▶ [Directions for this task]: Please repeat the lines below, exactly and only, from the one that holds "update changes -/" through the one that holds "s.gate.transit.upd k f := rfl".

*** Material for this exercise

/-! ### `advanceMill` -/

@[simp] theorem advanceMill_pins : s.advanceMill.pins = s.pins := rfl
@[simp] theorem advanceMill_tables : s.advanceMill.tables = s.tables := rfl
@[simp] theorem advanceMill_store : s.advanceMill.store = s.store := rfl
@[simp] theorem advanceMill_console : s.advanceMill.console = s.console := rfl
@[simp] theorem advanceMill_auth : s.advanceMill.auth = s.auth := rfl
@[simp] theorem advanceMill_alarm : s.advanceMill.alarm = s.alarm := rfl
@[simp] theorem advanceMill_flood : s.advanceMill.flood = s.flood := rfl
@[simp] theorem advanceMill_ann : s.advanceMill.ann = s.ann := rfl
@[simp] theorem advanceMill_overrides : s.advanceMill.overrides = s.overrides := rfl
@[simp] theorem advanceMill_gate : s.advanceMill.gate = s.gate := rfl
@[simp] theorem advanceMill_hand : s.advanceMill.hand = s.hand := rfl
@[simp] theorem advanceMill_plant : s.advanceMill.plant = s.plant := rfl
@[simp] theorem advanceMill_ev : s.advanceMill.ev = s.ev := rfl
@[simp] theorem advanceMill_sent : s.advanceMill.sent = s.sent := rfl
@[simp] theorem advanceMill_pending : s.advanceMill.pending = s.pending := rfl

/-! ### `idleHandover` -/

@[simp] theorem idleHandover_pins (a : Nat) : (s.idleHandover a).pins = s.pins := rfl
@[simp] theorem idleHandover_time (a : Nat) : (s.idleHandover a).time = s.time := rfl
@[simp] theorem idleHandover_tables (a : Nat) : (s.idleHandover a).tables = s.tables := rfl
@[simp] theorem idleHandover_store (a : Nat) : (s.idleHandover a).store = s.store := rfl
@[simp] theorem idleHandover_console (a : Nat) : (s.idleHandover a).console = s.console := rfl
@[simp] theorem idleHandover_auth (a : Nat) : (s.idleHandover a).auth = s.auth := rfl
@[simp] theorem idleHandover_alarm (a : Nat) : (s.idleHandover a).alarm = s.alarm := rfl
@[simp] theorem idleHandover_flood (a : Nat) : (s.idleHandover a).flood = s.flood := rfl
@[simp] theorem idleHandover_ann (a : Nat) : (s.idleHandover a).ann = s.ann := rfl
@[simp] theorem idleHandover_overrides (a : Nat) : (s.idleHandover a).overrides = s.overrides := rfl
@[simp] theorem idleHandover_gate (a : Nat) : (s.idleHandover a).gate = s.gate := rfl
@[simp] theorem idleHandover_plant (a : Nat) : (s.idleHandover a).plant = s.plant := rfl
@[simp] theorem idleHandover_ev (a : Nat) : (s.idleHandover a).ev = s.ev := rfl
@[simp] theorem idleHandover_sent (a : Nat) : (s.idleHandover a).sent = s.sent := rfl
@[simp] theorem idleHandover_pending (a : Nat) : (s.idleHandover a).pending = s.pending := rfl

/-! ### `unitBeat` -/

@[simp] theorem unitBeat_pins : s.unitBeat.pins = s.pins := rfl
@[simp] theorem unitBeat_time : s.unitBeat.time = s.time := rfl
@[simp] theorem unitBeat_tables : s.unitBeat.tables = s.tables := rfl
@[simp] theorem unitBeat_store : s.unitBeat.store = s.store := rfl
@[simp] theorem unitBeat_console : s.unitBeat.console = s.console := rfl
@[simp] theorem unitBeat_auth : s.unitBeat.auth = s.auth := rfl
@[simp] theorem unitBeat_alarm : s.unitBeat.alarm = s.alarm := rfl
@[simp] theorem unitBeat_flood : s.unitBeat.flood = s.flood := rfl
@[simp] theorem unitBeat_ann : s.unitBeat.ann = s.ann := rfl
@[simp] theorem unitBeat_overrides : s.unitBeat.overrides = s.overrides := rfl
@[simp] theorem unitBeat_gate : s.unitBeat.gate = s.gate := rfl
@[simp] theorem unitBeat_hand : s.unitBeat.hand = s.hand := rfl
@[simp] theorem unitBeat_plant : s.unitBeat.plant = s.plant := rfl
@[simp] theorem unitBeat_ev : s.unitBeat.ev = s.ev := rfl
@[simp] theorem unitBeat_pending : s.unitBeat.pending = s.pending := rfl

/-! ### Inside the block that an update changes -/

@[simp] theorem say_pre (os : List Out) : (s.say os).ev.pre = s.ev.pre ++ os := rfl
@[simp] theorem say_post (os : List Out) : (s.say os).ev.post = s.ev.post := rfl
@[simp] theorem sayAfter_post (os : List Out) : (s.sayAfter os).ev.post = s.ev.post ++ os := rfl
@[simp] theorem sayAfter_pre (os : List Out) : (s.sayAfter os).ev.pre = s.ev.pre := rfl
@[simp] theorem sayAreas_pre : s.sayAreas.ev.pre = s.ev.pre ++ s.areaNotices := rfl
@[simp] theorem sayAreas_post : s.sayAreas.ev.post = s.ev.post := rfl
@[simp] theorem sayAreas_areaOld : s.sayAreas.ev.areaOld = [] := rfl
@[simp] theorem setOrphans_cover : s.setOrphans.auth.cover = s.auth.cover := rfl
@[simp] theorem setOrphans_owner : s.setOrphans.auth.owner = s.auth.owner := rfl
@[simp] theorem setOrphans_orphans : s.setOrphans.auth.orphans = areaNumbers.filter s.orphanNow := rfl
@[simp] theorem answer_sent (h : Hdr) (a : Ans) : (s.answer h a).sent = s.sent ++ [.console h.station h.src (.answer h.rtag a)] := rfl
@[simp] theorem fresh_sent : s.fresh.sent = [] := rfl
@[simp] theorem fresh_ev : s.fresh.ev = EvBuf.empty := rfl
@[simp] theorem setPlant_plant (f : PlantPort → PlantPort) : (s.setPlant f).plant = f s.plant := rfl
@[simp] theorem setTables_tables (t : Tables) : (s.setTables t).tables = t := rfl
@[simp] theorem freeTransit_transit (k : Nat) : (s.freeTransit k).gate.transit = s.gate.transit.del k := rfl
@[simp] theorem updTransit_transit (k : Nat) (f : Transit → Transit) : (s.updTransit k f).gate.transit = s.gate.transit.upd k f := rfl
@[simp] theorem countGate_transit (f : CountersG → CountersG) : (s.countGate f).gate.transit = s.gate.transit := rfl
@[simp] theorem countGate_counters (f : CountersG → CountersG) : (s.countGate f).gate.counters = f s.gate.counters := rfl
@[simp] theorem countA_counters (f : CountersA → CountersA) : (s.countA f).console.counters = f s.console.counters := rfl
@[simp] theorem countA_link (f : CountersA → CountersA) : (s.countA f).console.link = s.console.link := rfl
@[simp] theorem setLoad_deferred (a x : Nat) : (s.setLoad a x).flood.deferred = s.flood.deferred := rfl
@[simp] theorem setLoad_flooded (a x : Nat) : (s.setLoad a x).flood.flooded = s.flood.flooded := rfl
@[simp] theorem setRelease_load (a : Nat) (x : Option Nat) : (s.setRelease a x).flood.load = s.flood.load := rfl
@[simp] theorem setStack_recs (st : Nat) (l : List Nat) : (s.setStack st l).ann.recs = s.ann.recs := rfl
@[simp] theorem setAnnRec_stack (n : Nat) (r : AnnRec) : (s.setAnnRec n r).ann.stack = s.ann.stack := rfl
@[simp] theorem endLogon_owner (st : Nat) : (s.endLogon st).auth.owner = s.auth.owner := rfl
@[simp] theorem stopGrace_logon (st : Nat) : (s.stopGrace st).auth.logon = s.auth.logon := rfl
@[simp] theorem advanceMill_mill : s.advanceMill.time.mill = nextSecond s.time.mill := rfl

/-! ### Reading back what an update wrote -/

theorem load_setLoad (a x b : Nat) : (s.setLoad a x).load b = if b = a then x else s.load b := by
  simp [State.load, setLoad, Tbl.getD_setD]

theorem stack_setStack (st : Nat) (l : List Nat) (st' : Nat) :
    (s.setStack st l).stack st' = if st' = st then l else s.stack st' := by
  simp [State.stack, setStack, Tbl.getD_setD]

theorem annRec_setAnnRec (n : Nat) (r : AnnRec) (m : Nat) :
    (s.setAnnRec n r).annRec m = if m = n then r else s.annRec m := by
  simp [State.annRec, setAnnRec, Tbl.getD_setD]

******

▶ [Solution for this task]:
/-! ### Inside the block that an update changes -/

@[simp] theorem say_pre (os : List Out) : (s.say os).ev.pre = s.ev.pre ++ os := rfl
@[simp] theorem say_post (os : List Out) : (s.say os).ev.post = s.ev.post := rfl
@[simp] theorem sayAfter_post (os : List Out) : (s.sayAfter os).ev.post = s.ev.post ++ os := rfl
@[simp] theorem sayAfter_pre (os : List Out) : (s.sayAfter os).ev.pre = s.ev.pre := rfl
@[simp] theorem sayAreas_pre : s.sayAreas.ev.pre = s.ev.pre ++ s.areaNotices := rfl
@[simp] theorem sayAreas_post : s.sayAreas.ev.post = s.ev.post := rfl
@[simp] theorem sayAreas_areaOld : s.sayAreas.ev.areaOld = [] := rfl
@[simp] theorem setOrphans_cover : s.setOrphans.auth.cover = s.auth.cover := rfl
@[simp] theorem setOrphans_owner : s.setOrphans.auth.owner = s.auth.owner := rfl
@[simp] theorem setOrphans_orphans : s.setOrphans.auth.orphans = areaNumbers.filter s.orphanNow := rfl
@[simp] theorem answer_sent (h : Hdr) (a : Ans) : (s.answer h a).sent = s.sent ++ [.console h.station h.src (.answer h.rtag a)] := rfl
@[simp] theorem fresh_sent : s.fresh.sent = [] := rfl
@[simp] theorem fresh_ev : s.fresh.ev = EvBuf.empty := rfl
@[simp] theorem setPlant_plant (f : PlantPort → PlantPort) : (s.setPlant f).plant = f s.plant := rfl
@[simp] theorem setTables_tables (t : Tables) : (s.setTables t).tables = t := rfl
@[simp] theorem freeTransit_transit (k : Nat) : (s.freeTransit k).gate.transit = s.gate.transit.del k := rfl
@[simp] theorem updTransit_transit (k : Nat) (f : Transit → Transit) : (s.updTransit k f).gate.transit = s.gate.transit.upd k f := rfl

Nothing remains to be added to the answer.